Quote the entries below from the line with "Faults (.amoMax d" through the line with "Atomic (.amoAnd d", both ends included, and only those lines.

(Data shown Opens)

/-- R63, R246, R251, R254, R255: a load, store or atomic whose capability check fails ends with the check's fault at the
address it computed, and has no effect of its own.
The model's own choices in it: log entry 20. -/
def Obligations.MemoryAccessChecks : Prop :=
  ∀ (s : State) (d a b : Reg) (w : BitVec 7) (o : BitVec 8) (i : BitVec 12) (h : BitVec 6) (f : FaultClass),
    let c := creg s a; let n := w.toNat + 1; let x := c.cursor.toNat + o.toInt * n; let z := c.cursor.toNat + i.toInt * 128
    let at_ (y : Int) (wr : Bool) := Host.Outcome.next (takeFault s { cls := f, addr := BitVec.ofInt 64 y, wr := wr })
    (capCheckAs s s.me.name c x n pLoad false false = .error f →
      exec (.ldS d a w o) s = at_ x false ∧ exec (.ldU d a w o) s = at_ x false) ∧
    (capCheckAs s s.me.name c x n pStore true false = .error f → exec (.st d a w o) s = at_ x true) ∧
    (capCheckAs s s.me.name c z 128 pLoad false false = .error f → exec (.ldC d a i) s = at_ z false) ∧
    (capCheckAs s s.me.name c c.cursor.toNat (h.toNat + 1) (pLoad ||| pStore) true false = .error f →
      exec (.amoAdd d a b h) s = at_ c.cursor.toNat true ∧ exec (.amoCas d a b h) s = at_ c.cursor.toNat true)

/-- R49, R255, R256: an atomic on bits inside one word reads the old value, writes the new one where it has one, gives the
old value to `d`, and leaves every other byte alone. `amo.ld` needs only load permission and writes no byte; `amo.st` needs
only store permission and writes no register. On another device's memory (R247, R257) `amo.swap`, `amo.cas` and a form with
a destination end with `ILL_OPND`, the others are held, and `amo.ld` gives its answer.
The model's own choices in it: log entry 22. -/
def Obligations.Atomics : Prop :=
  ∀ (s : State) (d a b : Reg) (w : BitVec 6) (ps : List Piece), let c := creg s a; let n := w.toNat + 1
    let x := c.cursor.toNat; let ri := regionOf s c; let old := readPieces s.mem ps
    let y := (ival s b).toNat % 2 ^ n; let cmp := (ival s d).toNat % 2 ^ n
    let ok (p : BitVec 8) (wr : Bool) := capCheckAs s s.me.name c x n p wr false = .ok ()
    let le := (BitVec.ofNat n old).toInt ≤ (BitVec.ofNat n y).toInt
    let ge := (BitVec.ofNat n old).toInt ≥ (BitVec.ofNat n y).toInt
    let held (op : Nat) : Held := .atomic ri x n op y s.me.pc s.insn true s.me.seen.l s.ids
    x % 64 + n ≤ 64 → (s.region ri).level ≠ lvHost →
    ((s.note ri).away = true →
      (ok (pLoad ||| pStore) true → Faults (.amoSwap d a b w) s .illOpnd ∧ Faults (.amoCas d a b w) s .illOpnd ∧
        (d ≠ 0 → Faults (.amoAdd d a b w) s .illOpnd ∧ Faults (.amoAnd d a b w) s .illOpnd ∧
          Faults (.amoOr d a b w) s .illOpnd ∧ Faults (.amoXor d a b w) s .illOpnd ∧ Faults (.amoMin d a b w) s .illOpnd ∧
          Faults (.amoMax d a b w) s .illOpnd ∧ Faults (.amoMinu d a b w) s .illOpnd ∧
          Faults (.amoMaxu d a b w) s .illOpnd) ∧
        Holds (.amoAdd 0 a b w) s (held 1) ∧ Holds (.amoAnd 0 a b w) s (held 2) ∧ Holds (.amoOr 0 a b w) s (held 3) ∧
        Holds (.amoXor 0 a b w) s (held 4) ∧ Holds (.amoMin 0 a b w) s (held 5) ∧ Holds (.amoMax 0 a b w) s (held 6) ∧
        Holds (.amoMinu 0 a b w) s (held 7) ∧ Holds (.amoMaxu 0 a b w) s (held 8)) ∧
      (ok pStore true → Holds (.amoSt a b w) s (held 11))) ∧
    ((s.actor s.me.actor).replay = false → (∀ v tag, ok pLoad false → AwayClear s ri v tag →
      Loads (.amoLd d a w) d s (integer (BitVec.ofNat 64 (awayBits s x n v))))) ∧
    ((s.note ri).away = false → (s.actor s.me.actor).replay = false → AtomicClear s ri x n ps →
    (ok (pLoad ||| pStore) true →
      Atomic (.amoSwap d a b w) s d old (some y) ps ∧ Atomic (.amoAdd d a b w) s d old (some ((old + y) % 2 ^ n)) ps ∧
      Atomic (.amoAnd d a b w) s d old (some (old &&& y)) ps ∧ Atomic (.amoOr d a b w) s d old (some (old ||| y)) ps ∧
      Atomic (.amoXor d a b w) s d old (some (old ^^^ y)) ps ∧
      Atomic (.amoMin d a b w) s d old (some (if le then old else y)) ps ∧
      Atomic (.amoMax d a b w) s d old (some (if ge then old else y)) ps ∧
      Atomic (.amoMinu d a b w) s d old (some (min old y)) ps ∧
      Atomic (.amoMaxu d a b w) s d old (some (max old y)) ps ∧
      Atomic (.amoCas d a b w) s d old (if old = cmp then some y else none) ps) ∧
    (ok pLoad false → Atomic (.amoLd d a w) s d old none ps) ∧
    (ok pStore true → Atomic (.amoSt a b w) s 0 old (some y) ps))

/-- R258, R260: a fence completes when no access of the task inside its scope is open, and one of `fence.x` for path `L`
when none of the task's operations of its first set inside the scope is, but for held ones; until then the slot waits.
Neither touches memory or a register.
The model's own choices in it: log entry 23. -/
def Obligations.Fences : Prop :=
  ∀ (s : State) (sc : Scope) (p q : BitVec 6), let k := s.me
    let open_ := k.accq.any fun o => decide (o.party = k.party) && inScope s.coreNo sc o.target
    let busy := (inPaths p .L = true ∧ open_ = true) ∨ openOps s k s.coreNo sc p false ≠ []
    (open_ = false → GoesOnOrdered (.fence sc) s) ∧
    (open_ = true → exec (.fence sc) s = .next (s.setMe { k with st := .stalled })) ∧
    (inPaths q .L = false ∨ ¬ busy → GoesOnOrdered (.fenceX sc p q) s) ∧
    (inPaths q .L = true → busy → exec (.fenceX sc p q) s = .next (s.setMe { k with st := .stalled }))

(Data shown Closes)

> Response area
          Faults (.amoMax d a b w) s .illOpnd ∧ Faults (.amoMinu d a b w) s .illOpnd ∧
          Faults (.amoMaxu d a b w) s .illOpnd) ∧
        Holds (.amoAdd 0 a b w) s (held 1) ∧ Holds (.amoAnd 0 a b w) s (held 2) ∧ Holds (.amoOr 0 a b w) s (held 3) ∧
        Holds (.amoXor 0 a b w) s (held 4) ∧ Holds (.amoMin 0 a b w) s (held 5) ∧ Holds (.amoMax 0 a b w) s (held 6) ∧
        Holds (.amoMinu 0 a b w) s (held 7) ∧ Holds (.amoMaxu 0 a b w) s (held 8)) ∧
      (ok pStore true → Holds (.amoSt a b w) s (held 11))) ∧
    ((s.actor s.me.actor).replay = false → (∀ v tag, ok pLoad false → AwayClear s ri v tag →
      Loads (.amoLd d a w) d s (integer (BitVec.ofNat 64 (awayBits s x n v))))) ∧
    ((s.note ri).away = false → (s.actor s.me.actor).replay = false → AtomicClear s ri x n ps →
    (ok (pLoad ||| pStore) true →
      Atomic (.amoSwap d a b w) s d old (some y) ps ∧ Atomic (.amoAdd d a b w) s d old (some ((old + y) % 2 ^ n)) ps ∧
      Atomic (.amoAnd d a b w) s d old (some (old &&& y)) ps ∧ Atomic (.amoOr d a b w) s d old (some (old ||| y)) ps ∧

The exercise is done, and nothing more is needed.